- Problem description
Please print the data again exactly as given.

+-------+

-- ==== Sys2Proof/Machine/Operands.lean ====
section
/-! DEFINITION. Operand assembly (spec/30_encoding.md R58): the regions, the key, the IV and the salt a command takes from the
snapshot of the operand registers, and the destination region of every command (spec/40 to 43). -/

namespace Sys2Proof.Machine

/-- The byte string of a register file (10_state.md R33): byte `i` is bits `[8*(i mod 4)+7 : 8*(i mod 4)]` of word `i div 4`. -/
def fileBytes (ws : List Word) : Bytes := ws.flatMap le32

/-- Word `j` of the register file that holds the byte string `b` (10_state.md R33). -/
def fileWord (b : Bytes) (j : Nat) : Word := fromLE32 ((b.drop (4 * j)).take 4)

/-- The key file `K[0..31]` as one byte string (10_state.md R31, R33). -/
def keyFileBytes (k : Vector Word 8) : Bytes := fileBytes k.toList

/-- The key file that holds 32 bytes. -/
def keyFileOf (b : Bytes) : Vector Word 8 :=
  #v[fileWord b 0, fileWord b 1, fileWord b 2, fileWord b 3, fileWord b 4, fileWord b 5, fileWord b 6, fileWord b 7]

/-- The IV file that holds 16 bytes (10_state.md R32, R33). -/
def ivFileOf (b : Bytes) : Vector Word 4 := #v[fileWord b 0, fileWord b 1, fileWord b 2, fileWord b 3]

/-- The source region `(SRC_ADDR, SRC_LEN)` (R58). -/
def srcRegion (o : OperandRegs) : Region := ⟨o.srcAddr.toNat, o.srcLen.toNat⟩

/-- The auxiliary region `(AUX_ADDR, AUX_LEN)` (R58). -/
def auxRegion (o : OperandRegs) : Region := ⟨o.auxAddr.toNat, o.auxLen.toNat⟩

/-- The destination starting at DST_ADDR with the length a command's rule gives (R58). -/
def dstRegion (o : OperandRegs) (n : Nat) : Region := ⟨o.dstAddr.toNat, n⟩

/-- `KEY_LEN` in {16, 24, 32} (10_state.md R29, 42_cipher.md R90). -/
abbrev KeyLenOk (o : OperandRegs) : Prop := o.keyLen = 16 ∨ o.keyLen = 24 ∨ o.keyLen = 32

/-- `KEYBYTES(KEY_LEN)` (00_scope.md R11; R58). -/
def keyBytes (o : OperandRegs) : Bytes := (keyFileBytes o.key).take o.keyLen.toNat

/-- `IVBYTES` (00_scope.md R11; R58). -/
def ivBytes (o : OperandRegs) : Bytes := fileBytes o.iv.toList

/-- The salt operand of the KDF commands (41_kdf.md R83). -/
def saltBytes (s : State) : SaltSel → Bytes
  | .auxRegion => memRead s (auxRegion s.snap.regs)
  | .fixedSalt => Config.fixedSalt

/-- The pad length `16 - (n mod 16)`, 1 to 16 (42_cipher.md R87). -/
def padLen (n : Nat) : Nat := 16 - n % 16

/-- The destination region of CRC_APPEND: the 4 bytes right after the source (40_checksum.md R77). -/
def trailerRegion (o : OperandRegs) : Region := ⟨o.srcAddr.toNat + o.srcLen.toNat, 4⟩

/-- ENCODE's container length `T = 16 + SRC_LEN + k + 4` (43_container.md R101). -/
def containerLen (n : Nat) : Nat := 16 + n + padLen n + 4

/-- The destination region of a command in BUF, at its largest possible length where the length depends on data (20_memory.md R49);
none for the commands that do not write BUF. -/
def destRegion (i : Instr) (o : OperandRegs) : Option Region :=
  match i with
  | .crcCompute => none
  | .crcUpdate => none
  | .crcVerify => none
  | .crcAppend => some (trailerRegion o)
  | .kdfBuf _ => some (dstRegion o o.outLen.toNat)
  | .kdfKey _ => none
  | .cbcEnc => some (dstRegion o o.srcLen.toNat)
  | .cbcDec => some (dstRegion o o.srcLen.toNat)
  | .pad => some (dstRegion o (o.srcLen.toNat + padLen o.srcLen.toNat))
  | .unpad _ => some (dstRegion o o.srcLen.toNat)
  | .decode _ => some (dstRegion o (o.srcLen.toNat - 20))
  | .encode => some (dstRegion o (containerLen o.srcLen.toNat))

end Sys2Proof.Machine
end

+-------+

- Reply to the task
-- ==== Sys2Proof/Machine/Operands.lean ====
section
/-! DEFINITION. Operand assembly (spec/30_encoding.md R58): the regions, the key, the IV and the salt a command takes from the
snapshot of the operand registers, and the destination region of every command (spec/40 to 43). -/

namespace Sys2Proof.Machine

/-- The byte string of a register file (10_state.md R33): byte `i` is bits `[8*(i mod 4)+7 : 8*(i mod 4)]` of word `i div 4`. -/
def fileBytes (ws : List Word) : Bytes := ws.flatMap le32

/-- Word `j` of the register file that holds the byte string `b` (10_state.md R33). -/
def fileWord (b : Bytes) (j : Nat) : Word := fromLE32 ((b.drop (4 * j)).take 4)

/-- The key file `K[0..31]` as one byte string (10_state.md R31, R33). -/
def keyFileBytes (k : Vector Word 8) : Bytes := fileBytes k.toList

/-- The key file that holds 32 bytes. -/
def keyFileOf (b : Bytes) : Vector Word 8 :=
  #v[fileWord b 0, fileWord b 1, fileWord b 2, fileWord b 3, fileWord b 4, fileWord b 5, fileWord b 6, fileWord b 7]

/-- The IV file that holds 16 bytes (10_state.md R32, R33). -/
def ivFileOf (b : Bytes) : Vector Word 4 := #v[fileWord b 0, fileWord b 1, fileWord b 2, fileWord b 3]

/-- The source region `(SRC_ADDR, SRC_LEN)` (R58). -/
def srcRegion (o : OperandRegs) : Region := ⟨o.srcAddr.toNat, o.srcLen.toNat⟩

/-- The auxiliary region `(AUX_ADDR, AUX_LEN)` (R58). -/
def auxRegion (o : OperandRegs) : Region := ⟨o.auxAddr.toNat, o.auxLen.toNat⟩

/-- The destination starting at DST_ADDR with the length a command's rule gives (R58). -/
def dstRegion (o : OperandRegs) (n : Nat) : Region := ⟨o.dstAddr.toNat, n⟩

/-- `KEY_LEN` in {16, 24, 32} (10_state.md R29, 42_cipher.md R90). -/
abbrev KeyLenOk (o : OperandRegs) : Prop := o.keyLen = 16 ∨ o.keyLen = 24 ∨ o.keyLen = 32

/-- `KEYBYTES(KEY_LEN)` (00_scope.md R11; R58). -/
def keyBytes (o : OperandRegs) : Bytes := (keyFileBytes o.key).take o.keyLen.toNat

/-- `IVBYTES` (00_scope.md R11; R58). -/
def ivBytes (o : OperandRegs) : Bytes := fileBytes o.iv.toList

/-- The salt operand of the KDF commands (41_kdf.md R83). -/
def saltBytes (s : State) : SaltSel → Bytes
  | .auxRegion => memRead s (auxRegion s.snap.regs)
  | .fixedSalt => Config.fixedSalt

/-- The pad length `16 - (n mod 16)`, 1 to 16 (42_cipher.md R87). -/
def padLen (n : Nat) : Nat := 16 - n % 16

/-- The destination region of CRC_APPEND: the 4 bytes right after the source (40_checksum.md R77). -/
def trailerRegion (o : OperandRegs) : Region := ⟨o.srcAddr.toNat + o.srcLen.toNat, 4⟩

/-- ENCODE's container length `T = 16 + SRC_LEN + k + 4` (43_container.md R101). -/
def containerLen (n : Nat) : Nat := 16 + n + padLen n + 4

/-- The destination region of a command in BUF, at its largest possible length where the length depends on data (20_memory.md R49);
none for the commands that do not write BUF. -/
def destRegion (i : Instr) (o : OperandRegs) : Option Region :=
  match i with
  | .crcCompute => none
  | .crcUpdate => none
  | .crcVerify => none
  | .crcAppend => some (trailerRegion o)
  | .kdfBuf _ => some (dstRegion o o.outLen.toNat)
  | .kdfKey _ => none
  | .cbcEnc => some (dstRegion o o.srcLen.toNat)
  | .cbcDec => some (dstRegion o o.srcLen.toNat)
  | .pad => some (dstRegion o (o.srcLen.toNat + padLen o.srcLen.toNat))
  | .unpad _ => some (dstRegion o o.srcLen.toNat)
  | .decode _ => some (dstRegion o (o.srcLen.toNat - 20))
  | .encode => some (dstRegion o (containerLen o.srcLen.toNat))

end Sys2Proof.Machine
end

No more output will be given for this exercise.